WORK INSTRUCTIONS - Which lines of the material contain the word "snrOd"? Show each one.

*** RECORDS FOR THE TASK ***

/-- A halted block with a command presented. -/
theorem witness_HaltedBlockExecutesNoCommand_command :
    (presenting { State.reset with cause := 6 } 0x04000000).cause ≠ 0 ∧
      (presenting { State.reset with cause := 6 } 0x04000000).pending =
        presentCommand 0x04000000 :: [] := by decide

/-- A halted block that the host reads. -/
theorem witness_HaltedBlockExecutesNoCommand_step :
    ∃ s t : State, s.cause ≠ 0 ∧ step s = .next t :=
  ⟨{ State.reset with cause := 1, pending := [.read 0x0010 8] }, _, by decide, rfl⟩

/-- Each ground of a rejected access: its width, its alignment, an unmapped offset just past `PRIM`. -/
theorem witness_RejectedAccessHasNoStep_ground :
    ((4 : Nat) ≠ 8) ∧ (0x0104 % 8 ≠ 0) ∧ portTarget Config.reference 0x1080 = none ∧
      { State.reset with pending := [.read 0x1080 8] }.pending = .read 0x1080 8 :: [] := by decide

theorem witness_RejectedAccessHasNoStep_upper_half :
    2 ^ 32 ≤ (0x0000000100000000#64).toNat ∧
      { State.reset with pending := [.write 0 8 0x0000000100000000] }.pending =
        .write 0 8 0x0000000100000000 :: [] := by decide

theorem witness_WliLoadsImmediate :
    (Instr.wli512 7 65535).wellFormed = true ∧
      (WideFile.o, 0x0A000000#32, Instr.wli512 7 65535) ∈
        [(WideFile.d, 0x08000000#32, Instr.wli128 7 65535), (.q, 0x09000000#32, .wli256 7 65535),
          (.o, 0x0A000000#32, .wli512 7 65535)] := by decide

theorem witness_AddWrapsAndCarries :
    (WideFile.o, 0x12000000#32, Instr.add512 7 7 7) ∈
      [(WideFile.d, 0x10000000#32, Instr.add128 7 7 7), (.q, 0x11000000#32, .add256 7 7 7),
        (.o, 0x12000000#32, .add512 7 7 7)] := by decide

theorem witness_SubWrapsAndBorrows :
    (WideFile.q, 0x15000000#32, Instr.sub256 0 1 2) ∈
      [(WideFile.d, 0x14000000#32, Instr.sub128 0 1 2), (.q, 0x15000000#32, .sub256 0 1 2),
        (.o, 0x16000000#32, .sub512 0 1 2)] := by decide

theorem witness_MulwExactProduct :
    (WideFile.q, WideFile.o, 0x19000000#32, Instr.mulw256 0 1 2) ∈
      [(WideFile.d, WideFile.q, 0x18000000#32, Instr.mulw128 0 1 2),
        (.q, .o, 0x19000000#32, .mulw256 0 1 2)] := by decide

/-- A divisor of 1, the least that divides, and a divisor of 0. -/
theorem witness_DivFloorOrZeroDivisor :
    (WideFile.d, 0x1C000000#32, Instr.div128 0 1 2) ∈
        [(WideFile.d, 0x1C000000#32, Instr.div128 0 1 2), (.q, 0x1D000000#32, .div256 0 1 2),
          (.o, 0x1E000000#32, .div512 0 1 2)] ∧
      (wide .d 7 1 0).readWide .d 2 ≠ 0 ∧ (wide .d 7 0 0).readWide .d 2 = 0 := by decide

/-- A distance of the width and the greatest distance. -/
theorem witness_ShlByDistance :
    (Instr.shl128 0 1 128).wellFormed = true ∧ (Instr.shl512 0 1 1023).wellFormed = true ∧
      (WideFile.d, 0x20000000#32, Instr.shl128 0 1 128) ∈
        [(WideFile.d, 0x20000000#32, Instr.shl128 0 1 128), (.q, 0x21000000#32, .shl256 0 1 128),
          (.o, 0x22000000#32, .shl512 0 1 128)] := by decide

theorem witness_ShrByDistance :
    (Instr.shr128 0 1 127).wellFormed = true ∧ (Instr.shr512 0 1 1023).wellFormed = true ∧
      (WideFile.d, 0x24000000#32, Instr.shr128 0 1 127) ∈
        [(WideFile.d, 0x24000000#32, Instr.shr128 0 1 127), (.q, 0x25000000#32, .shr256 0 1 127),
          (.o, 0x26000000#32, .shr512 0 1 127)] := by decide

theorem witness_CmpSetsZAndL :
    (WideFile.o, 0x2A000000#32, Instr.cmp512 1 1) ∈
      [(WideFile.d, 0x28000000#32, Instr.cmp128 1 1), (.q, 0x29000000#32, .cmp256 1 1),
        (.o, 0x2A000000#32, .cmp512 1 1)] := by decide

theorem witness_UpcLosesNothing :
    (WideFile.d, WideFile.o, 0x2E000000#32, Instr.upcDo 0 1, Instr.dncOd 2 0) ∈
      [(WideFile.d, WideFile.q, 0x2C000000#32, Instr.upcDq 0 1, Instr.dncQd 2 0),
        (.q, .o, 0x2D000000#32, .upcQo 0 1, .dncOq 2 0),
        (.d, .o, 0x2E000000#32, .upcDo 0 1, .dncOd 2 0)] := by decide

theorem witness_DncTruncates :
    (WideFile.q, WideFile.o, 0x31000000#32, Instr.dncOq 0 1) ∈
      [(WideFile.d, WideFile.q, 0x30000000#32, Instr.dncQd 0 1), (.q, .o, 0x31000000#32, .dncOq 0 1),
        (.d, .o, 0x32000000#32, .dncOd 0 1)] := by
  decide

theorem witness_SnrKeepsOrClampsToZero :
    (WideFile.d, WideFile.o, 0x36000000#32, Instr.snrOd 0 1) ∈
      [(WideFile.d, WideFile.q, 0x34000000#32, Instr.snrQd 0 1), (.q, .o, 0x35000000#32, .snrOq 0 1),
        (.d, .o, 0x36000000#32, .snrOd 0 1)] := by
  decide

/-- M16, M17 and M18: the greatest quotient that fits, the least that does not, a divisor of 0. -/
theorem witness_DivnNarrowsOrFaults :
    (WideFile.d, WideFile.q, 0x40000000#32, Instr.divn128 0 1 2) ∈
        [(WideFile.d, WideFile.q, 0x40000000#32, Instr.divn128 0 1 2),
          (.q, .o, 0x41000000#32, .divn256 0 1 2)] ∧
      (let s := (wide .d 0 4 0).writeWide .q 1 (4 * 2 ^ 128 - 1); s.readWide .d 2 ≠ 0 ∧ s.readWide .q 1 / s.readWide .d 2 < 2 ^ WideFile.d.bits) ∧
      (let s := (wide .d 0 4 0).writeWide .q 1 (4 * 2 ^ 128); s.readWide .d 2 ≠ 0 ∧ 2 ^ WideFile.d.bits ≤ s.readWide .q 1 / s.readWide .d 2) ∧
      (wide .d 0 0 0).readWide .d 2 = 0 := by decide

/-- M5, M3 and M10. -/
theorem witness_MdfFloorOrFaults :
    (WideFile.d, 0x38000000#32, Instr.mdf128 0 1 2 3) ∈
        [(WideFile.d, 0x38000000#32, Instr.mdf128 0 1 2 3), (.q, 0x39000000#32, .mdf256 0 1 2 3)] ∧
      (let s := wide .d (2 ^ 128 - 1) (2 ^ 128 - 1) (2 ^ 128 - 1); s.readWide .d 3 ≠ 0 ∧
          s.readWide .d 1 * s.readWide .d 2 / s.readWide .d 3 < 2 ^ WideFile.d.bits) ∧
      (let s := wide .d (2 ^ 64) (2 ^ 64) 1; s.readWide .d 3 ≠ 0 ∧
          2 ^ WideFile.d.bits ≤ s.readWide .d 1 * s.readWide .d 2 / s.readWide .d 3) ∧
      (wide .d 7 9 0).readWide .d 3 = 0 := by decide

/-- M6, and a ceiling of `2^128` by hand: the greatest ceiling that fits, the least that does
not; a denominator of 0. -/
theorem witness_MdcCeilOrFaults :
    (WideFile.d, 0x3C000000#32, Instr.mdc128 0 1 2 3) ∈
        [(WideFile.d, 0x3C000000#32, Instr.mdc128 0 1 2 3), (.q, 0x3D000000#32, .mdc256 0 1 2 3)] ∧
      (let s := wide .d (2 ^ 128 - 1) (2 ^ 128 - 1) (2 ^ 128 - 1); s.readWide .d 1 * s.readWide .d 2 ≤ (2 ^ 128 - 1) * s.readWide .d 3 ∧
          (2 ^ 128 - 1) * s.readWide .d 3 < s.readWide .d 1 * s.readWide .d 2 + s.readWide .d 3 ∧
          2 ^ 128 - 1 < 2 ^ WideFile.d.bits) ∧
      (let s := wide .d 7 ((2 ^ 129 - 1) / 7) 2; s.readWide .d 1 * s.readWide .d 2 ≤ 2 ^ 128 * s.readWide .d 3 ∧
          2 ^ 128 * s.readWide .d 3 < s.readWide .d 1 * s.readWide .d 2 + s.readWide .d 3 ∧
          2 ^ WideFile.d.bits ≤ 2 ^ 128) ∧
      (wide .d 0 0 0).readWide .d 3 = 0 := by decide

theorem witness_MdfIsMulwThenDivn :
    (WideFile.q, Instr.mdf256 0 1 2 3, Instr.mulw256 4 1 2, Instr.divn256 0 4 3) ∈
      [(WideFile.d, Instr.mdf128 0 1 2 3, Instr.mulw128 4 1 2, Instr.divn128 0 4 3),
        (.q, .mdf256 0 1 2 3, .mulw256 4 1 2, .divn256 0 4 3)] := by decide

theorem witness_MdcIsSixCommands :
    ((4 : Reg) ≠ 5 ∧ (4 : Reg) ≠ 6 ∧ (5 : Reg) ≠ 6) ∧
      (WideFile.d, Instr.mdc128 0 1 2 3, Instr.mulw128 4 1 2, Instr.upcDq 5 3, Instr.wli256 6 1,
          Instr.sub256 5 5 6, Instr.add256 4 4 5, Instr.divn128 0 4 3) ∈
        [(WideFile.d, Instr.mdc128 0 1 2 3, Instr.mulw128 4 1 2, Instr.upcDq 5 3, Instr.wli256 6 1,
            Instr.sub256 5 5 6, Instr.add256 4 4 5, Instr.divn128 0 4 3),
          (.q, .mdc256 0 1 2 3, .mulw256 4 1 2, .upcQo 5 3, .wli512 6 1, .sub512 5 5 6,
            .add512 4 4 5, .divn256 0 4 3)] := by decide

/-- M12: both retire. -/
theorem witness_FloorAndCeilSandwich :
    (WideFile.d, Instr.mdf128 0 1 2 3, Instr.mdc128 0 1 2 3) ∈
        [(WideFile.d, Instr.mdf128 0 1 2 3, Instr.mdc128 0 1 2 3),
          (.q, .mdf256 0 1 2 3, .mdc256 0 1 2 3)] ∧
      after (exec (.mdc128 0 1 2 3) (wide .d 10 10 3)) (fun u => u.pc) =
        some ((wide .d 10 10 3).pc + 1) := by decide

/-- The two ends of the domain and the first value past it. -/
theorem witness_T2spConvertsOrRaises :
    ((State.reset.writeT 1 (-443636)).readT 1).natAbs ≤ 443636 ∧
      443636 < ((State.reset.writeT 1 443637).readT 1).natAbs := by decide
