-- ==== Sys2Proof/Syntax.lean ====
section
/-! DEFINITION. The syntax: one constructor of `Instr` per row of spec/opcode_table.json, and the host's script
statements and calls (30_encoding.md R103, R104). -/

namespace Sys2Proof

/-- The block's operations (30_encoding.md R92) and the two wire commands (R101). No row has an operand field (R90). -/
inductive Instr
  | nop
  | enc
  | dec
  | encStart
  | encRead
  | chkAck
  | chkMeas
  | reserved7
  | reserved8
  | reserved9
  | reservedA
  | reservedB
  | reservedC
  | reservedD
  | reservedE
  | reservedF
  | wireStartMeasurement
  | wireReadMeasuredValues
  deriving DecidableEq, Repr

/-- The two encoding levels of 30_encoding.md: a byte written to OP, or the CMD byte of a command frame. -/
inductive Format
  | op
  | wireCmd
  deriving DecidableEq, Repr

/-- A register named in a host script (R103): a register of 10_state.md R22, or an entry of a payload buffer. -/
inductive RegName
  | ctrl | op | status | errcode | errbyte
  | txAddr | txCmd | txLen | txCksum
  | rxAddr | rxCmd | rxState | rxLen | rxCksum | rxCksumCalc
  | txp (i : Nat)
  | rxp (i : Nat)
  deriving DecidableEq, Repr

/-- The host-script statements that act on the block (R103). `rx` is an input of the transport and `tx?` an assertion on
the TX stream: neither is an access. -/
inductive HostStmt
  /-- `wr NAME, v` -/
  | wr (name : RegName) (v : Byte)
  /-- `rd NAME` -/
  | rd (name : RegName)
  /-- `op MNEMONIC` -/
  | op (i : Instr)
  /-- `wait` -/
  | wait
  deriving DecidableEq, Repr

/-- The host operations (46_host_operations.md R262, R263, R265), and a script of plain statements (R103). -/
inductive HostCall
  /-- `SEND a, c, [p0 .. pn-1]` (R262) -/
  | send (a c : Byte) (payload : List Byte)
  /-- `RECV` (R262) -/
  | recv
  /-- `START_MEASUREMENT` (R263) -/
  | startMeasurement
  /-- `READ_MEASURED_VALUES n` (R265); `none` is a call that leaves the count out (R260); a count is non-negative by its type
  (93 I18) -/
  | readMeasuredValues (maxRetries : Option Nat)
  /-- the statements of a program of 95_test_vectors.md part 3 -/
  | script (stmts : List HostStmt)
  deriving DecidableEq, Repr

end Sys2Proof
end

*** End of RECORDS FOR THE TASK ***

RESULT -
    (WideFile.d, WideFile.o, 0x36000000#32, Instr.snrOd 0 1) ∈
        (.d, .o, 0x36000000#32, .snrOd 0 1)] := by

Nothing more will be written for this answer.